Si cuando son antiguas se levanta fácilmente la pintura por eso no es fácil ese arte... pero confiemos en que nuestro amigo tenga la delicadeza y paciencia para estos menesteres


----------



## moncada (Abr 26, 2014)

SSTC dijo:


> Si cuando son antiguas se levanta fácilmente la pintura por eso no es fácil ese arte... pero confiemos en que nuestro amigo tenga la delicadeza y paciencia para estos menesteres



La nomenclatura de las válvulas si no estaba grabada al ácido se borraba con solo pasarle un dedo.

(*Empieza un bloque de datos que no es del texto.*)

-- ==== Sys2Proof/Config.lean ====
section
/-! DEFINITION. What one machine fixes (the named parameters of spec/00_scope.md R7) and the one free value of the spec,
the random byte of Cxnn (spec/42_alu.md R112).

The TYPES of the parameters stand here; their default VALUES stand in `Machine/Parameters.lean`.
A machine's parameters are held in its state (`State.params`), which no instruction and no host operation changes
(assumption log 1): a statement about every state is then a statement about every value of every parameter. -/

namespace Sys2Proof

/-- `KEYWAIT_MODE` (R7, R72, R73; spec/92_eei_decisions.md D15): what a Step does while the key wait is pending. -/
inductive KeywaitMode where
  /-- a Step during the wait changes nothing -/
  | stall
  /-- a Step during the wait re-examines the keypad latch -/
  | resume
  deriving DecidableEq, Repr

/-- `XF_POLICY` (R7, R99; D6): which value VF keeps when VF is also the destination of a flag-writing instruction. -/
inductive XfPolicy where
  /-- VF keeps the flag -/
  | flagWins
  /-- VF keeps the result -/
  | resultWins
  deriving DecidableEq, Repr

/-- `FONT_WRITE` (R7, R48, R139; D19): what a store into 0x000..0x04F does. -/
inductive FontWrite where
  /-- the store is performed like any other -/
  | write
  /-- the storing instruction raises FONT_WRITE before it writes any byte -/
  | fault
  deriving DecidableEq, Repr

/-- The named parameters the core reads (R7). `CYCLES_PER_FRAME` is not here: it is a property of the host's loop and
no rule of the core reads it (R7, assumption log 2). -/
structure Params where
  keywaitMode : KeywaitMode
  xfPolicy : XfPolicy
  fontWrite : FontWrite
  /-- the 80 bytes of the font, glyph `d` at offset `5 * d` (R7; D18) -/
  font : Vector Byte 80
  deriving DecidableEq, Repr

/-- The free value of the model: the byte the random input port supplies to the `k`-th RND executed (R112: any byte,
independent of the state, under no law). It has no body, so no proof can see a value of it (assumption log 3). -/
opaque Config.rnd : Nat → Byte

end Sys2Proof
end

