-- ==== Sys2Proof/Machine/Ops.lean ====
section
/-! DEFINITION. The named operations over the state: one setter per register, memory, the program counter, fetch, the
keypad, raising a fault. Every meaning is written over these. -/

namespace Sys2Proof.Machine

open Sys2Proof

/-- What every meaning answers. -/
abbrev Result := Host.Outcome State Fault Refusal

/-! ### Registers -/

/-- `V[x] <- b` (R9, R16): no general register is hard-wired. -/
def State.setV (s : State) (x : Reg) (b : Byte) : State := { s with v := s.v.set x b }

def State.setRegs (s : State) (v : Vector Byte 16) : State := { s with v := v }

def State.setI (s : State) (a : Word) : State := { s with i := a }

def State.setPc (s : State) (a : Word) : State := { s with pc := a }

def State.setSlot (s : State) (k : Fin 16) (a : Word) : State := { s with stack := s.stack.set k a }

def State.setSp (s : State) (k : Fin 17) : State := { s with sp := k }

def State.setDt (s : State) (b : Byte) : State := { s with dt := b }

def State.setSt (s : State) (b : Byte) : State := { s with st := b }

def State.setKey (s : State) (k : Vector Bool 16) : State := { s with key := k }

def State.setDisp (s : State) (d : Display) : State := { s with disp := d }

def State.setGhost (s : State) (g : Ghost) : State := { s with ghost := g }

def State.setPaused (s : State) (b : Bool) : State := { s with paused := b }

def State.setWait (s : State) (w : Option Reg) : State := { s with wait := w }

def State.setCkpt (s : State) (c : Option Snapshot) : State := { s with ckpt := c }

def State.setFault (s : State) (c : FaultCode) : State := { s with fault := c }

def State.setMem (s : State) (m : Memory) : State := { s with mem := m }

def State.setDraws (s : State) (k : Nat) : State := { s with draws := k }

/-- `zext_8` of a flag bit (R99). -/
def flagByte (f : Bool) : Byte := if f then 1 else 0

/-! ### The program counter (R20, R76) -/

/-- "Advance": PC + 2 modulo 2^16. -/
def State.advance (s : State) : State := s.setPc (s.pc + 2)

/-- A skip: PC + 4 when its condition holds, PC + 2 when it does not. -/
def State.skipIf (s : State) (c : Bool) : State := s.setPc (if c then s.pc + 4 else s.pc + 2)

/-! ### Memory (R39, R41) -/

/-- Every address the core forms is reduced modulo 4096 before it reaches memory. -/
def memIndex (a : Word) : Nat := a.toNat % 4096

/-- `MemRead(a, 1)`. -/
def State.memRead (s : State) (a : Word) : Byte := s.mem.read (initByte s.params) (memIndex a)

/-- `MemWrite(a, 1, b)`. -/
def State.memWrite (s : State) (a : Word) (b : Byte) : State :=
  s.setMem (s.mem.write (initByte s.params) (memIndex a) b)

/-! ### Fetch (R42, R74) -/

/-- The word at PC: two consecutive bytes, big-endian, each address reduced on its own. -/
def State.fetchWord (s : State) : Word := wordOfBytes (s.memRead s.pc) (s.memRead (s.pc + 1))

/-- Fetch and decode, as R70 orders them. -/
def State.fetchDecode (s : State) : Decoded := decode s.fetchWord

/-! ### The keypad (R25, R73, R131) -/

/-- The least pressed key, scanning in increasing index order. -/
def leastKey (k : Vector Bool 16) : Option Reg := (List.finRange 16).find? (fun j => k[j])

/-! ### Faults (R141): the one way an instruction takes an exception

`raise Fault(code)` sets FAULT and ends the instruction with no other effect: PC still holds the instruction's address.
Nothing is saved and control goes nowhere (R150); no instruction returns from a fault. The ways out are the host's Init
and Reset (`hostInit` and `hostReset` of HostOps.lean). -/

def raiseFault (code : FaultCode) (s : State) : Result := .next (s.setFault code)

/-- The value of a fault code in the 3-bit FAULT register (R28, R142). -/
def FaultCode.value : FaultCode → BitVec 3
  | .none => 0
  | .stackOverflow => 1
  | .stackUnderflow => 2
  | .keyIndex => 3
  | .fontWrite => 4

/-! ### What Step does without executing an instruction of the table -/

/-- UNRECOGNIZED (R62, R77): a 2-byte no-op. -/
def execUnrecognized (s : State) : Result := .next s.advance

/-- A Step that finds FAULT set (R71): nothing changes. -/
def faultedStep (s : State) : Result := .next s

/-- The key wait ends (R73): the key goes to the waiting register, WAIT is emptied, PC advances past the blocked Fx0A. -/
def State.resolveWait (s : State) (x k : Reg) : State := ((s.setV x (BitVec.ofNat 8 k.val)).setWait none).advance

/-- A Step that finds WAIT = x (R72, R73): no fetch and no decode. -/
def keyWaitStep (x : Reg) (s : State) : Result :=
  match s.params.keywaitMode with
  | .stall => .next s
  | .resume =>
    match leastKey s.key with
    | none => .next s
    | some k => .next (s.resolveWait x k)

end Sys2Proof.Machine
end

No debían tener pintura indeleble  . En el supuesto de que no se lograse identificar, se puede probar a echarle el aliento para que aparezcan los caracteres borrados, conseguir el esquema eléctrico del aparato o mediante lupa identificar sus electrodos y asociarlos a las conexiones del zócalo. Las radios universales solían llevar un juego de válvulas típico y a simple vista es fácil distinguir una rectificadora de una conversora o un pentodo de HF. Así por lo menos no las instalaremos donde no corresponde.

Saludos


----------



## Don Plaquetin (Abr 26, 2014)

moncada dijo:


> conseguir el esquema eléctrico del aparato o mediante lupa identificar sus electrodos y asociarlos a las conexiones del zócalo.



*SIP* al estar en serie con solo casar un las demás salen por deducción de circuito. SIII me sabia ese truquito del aliento para que se vea el codigo cuando te mandabas la macana de sacarlo con lo dedo y que la pintura blanca te quedara en la mano 

jeje

saludos


----------